バンカ島にある食堂で出されるエビ。鮮度が違う=2025年5月15日、パンカルピナン、河野光汰撮影

 米国のトランプ政権が打ち出した「相互関税」の影響は、米本土から遠く離れた東南アジアの離島にまで及ぶ。32%の関税率が設定されたインドネシアでは、政府が米国製品の購入拡大などをカードに交渉を続けるが、方針が揺れ動くなか先行きは見通せず、関係者は疲弊している。

【連載】閉じゆく世界 トランプ関税の現場から

トランプ米政権が一方的に高率の関税を課す「トランプ関税」が、世界を揺さぶっています。戦後の自由貿易体制のもとでモノをつくり、取引してきた現場ではいま、何が起きているのか。各地の特派員が報告します。

 スズの採掘地として知られてきたインドネシア西部の離島・バンカ島では塩水と淡水が混じり合う場所で、近年、エビの養殖が盛んだ。州都・パンカルピナンの食堂は新鮮なエビ料理を求める地元民でごった返していた。

 中心部から車で約2時間半。海にほど近い広大な土地にいくつもの人工池が並んでいた。水中にかごを入れて引き上げると、人さし指ほどの大きさのエビがぴちぴちと跳ねる。

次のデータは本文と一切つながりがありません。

-- ==== Sys2Proof/Machine/Crc.lean ====
section
/-! DEFINITION. The two checksum generators (40_crc.md), both pure functions. -/

namespace Sys2Proof

/-- The bits of a byte, bit 7 first (40_crc.md R100). -/
def byteBits (b : Byte) : List Bool :=
  [b.getLsbD 7, b.getLsbD 6, b.getLsbD 5, b.getLsbD 4, b.getLsbD 3, b.getLsbD 2, b.getLsbD 1, b.getLsbD 0]

/-- One bit through the CRC7 register, taps at bits 3 and 0 (R100). -/
def crc7Bit (acc : BitVec 7) (b : Bool) : BitVec 7 :=
  bif Bool.xor (acc.getLsbD 6) b then (acc <<< 1) ^^^ 0x09#7 else acc <<< 1

/-- The CRC7 register run over a stream of bits from a given content. -/
def crc7Run (acc : BitVec 7) (bits : List Bool) : BitVec 7 :=
  bits.foldl crc7Bit acc

/-- `crc7`: the raw checksum of a byte sequence (R100). -/
def crc7 (bytes : List Byte) : BitVec 7 :=
  crc7Run 0 (bytes.flatMap byteBits)

/-- `compute_crc7`: the frame's last byte, the raw checksum with the stop bit (R101). -/
def computeCrc7 (bytes : List Byte) : Byte :=
  crc7 bytes ++ 1#1

/-- One bit through the CRC16 register, taps at bits 12, 5 and 0 (R104). -/
def crc16Bit (acc : Half) (b : Bool) : Half :=
  bif Bool.xor (acc.getLsbD 15) b then (acc <<< 1) ^^^ 0x1021#16 else acc <<< 1

/-- `crc16` of a stream of bits (R104). -/
def crc16 (bits : List Bool) : Half :=
  bits.foldl crc16Bit 0

/-- `crc16_bytes`: the single-lane checksum (R104, R111). -/
def crc16Bytes (bytes : List Byte) : Half :=
  crc16 (bytes.flatMap byteBits)

/-- Four 16-bit values, one per lane `DAT0` to `DAT3`. -/
structure Lanes where
  l0 : Half
  l1 : Half
  l2 : Half
  l3 : Half
deriving DecidableEq, Repr, Inhabited

/-- The bit stream lane `DATk` carries for a block: from each byte bit `4 + k`, then bit `k` (R106). -/
def laneStream (k : Nat) (block : List Byte) : List Bool :=
  block.flatMap fun b => [b.getLsbD (4 + k), b.getLsbD k]

/-- The four independent lane checksums (R107). -/
def laneCrcs (block : List Byte) : Lanes :=
  ⟨crc16 (laneStream 0 block), crc16 (laneStream 1 block), crc16 (laneStream 2 block), crc16 (laneStream 3 block)⟩

/-- One bit as a one-bit word. -/
def bitOf (b : Bool) : BitVec 1 := BitVec.ofBool b

/-- Trailer nibble `t[i]`: bit `15 - i` of every lane, `DATk` at nibble bit `k` (R108). -/
def trailerNibble (l : Lanes) (i : Nat) : Nibble :=
  bitOf (l.l3.getLsbD (15 - i)) ++ bitOf (l.l2.getLsbD (15 - i))
    ++ bitOf (l.l1.getLsbD (15 - i)) ++ bitOf (l.l0.getLsbD (15 - i))

/-- The eight-byte trailer, two nibbles a byte, the first nibble high (R108). -/
def trailerOf (l : Lanes) : List Byte :=
  (List.range 8).map fun j => trailerNibble l (2 * j) ++ trailerNibble l (2 * j + 1)

/-- The nibbles of a byte sequence in wire order, the high nibble first (20_memory.md R57). -/
def nibblesOf (bytes : List Byte) : List Nibble :=
  bytes.flatMap fun b => [b.extractLsb' 4 4, b.extractLsb' 0 4]

/-- The inverse of the interleaving: lane `k`'s checksum read back from a trailer (R108). -/
def laneOfTrailer (k : Nat) (trailer : List Byte) : Half :=
  (nibblesOf trailer).foldl (fun acc t => (acc <<< 1) ||| (bitOf (t.getLsbD k)).zeroExtend 16) 0

/-- One nibble through the bit-sliced register of sixteen nibbles (R109). -/
def slicedStep (s : List Nibble) (d : Nibble) : List Nibble :=
  let fb := s.getD 15 0 ^^^ d
  ((fb :: s.take 15).modify 5 (· ^^^ fb)).modify 12 (· ^^^ fb)

/-- The bit-sliced form of the four-lane checksum: the trailer nibbles are its register read from the top (R109). -/
def slicedTrailer (block : List Byte) : List Byte :=
  let s := (nibblesOf block).foldl slicedStep (List.replicate 16 0)
  (List.range 8).map fun j => s.getD (15 - 2 * j) 0 ++ s.getD (14 - 2 * j) 0

end Sys2Proof
end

 「このエビは(出荷まで)まだかかる」。そう説明するのは、エビ養殖業に携わるホイ氏(24)だ。2021年に親族経営の会社で事業を始めた。東京ディズニーランド1個分に相当する敷地に計43の人工池が稼働しており、昨年は800トンほどのエビを養殖したという。「この島ではトップクラスだろう」とホイ氏は胸を張る。

 エビは少しの環境の変化で病気が広がることもあり、養殖業は気が休まらない仕事だ。

 取材中、ホイ氏は次々にビールの缶を開けては飲み干した。「この仕事は簡単ではない。アルコールなしでは眠れない日もある」と言う。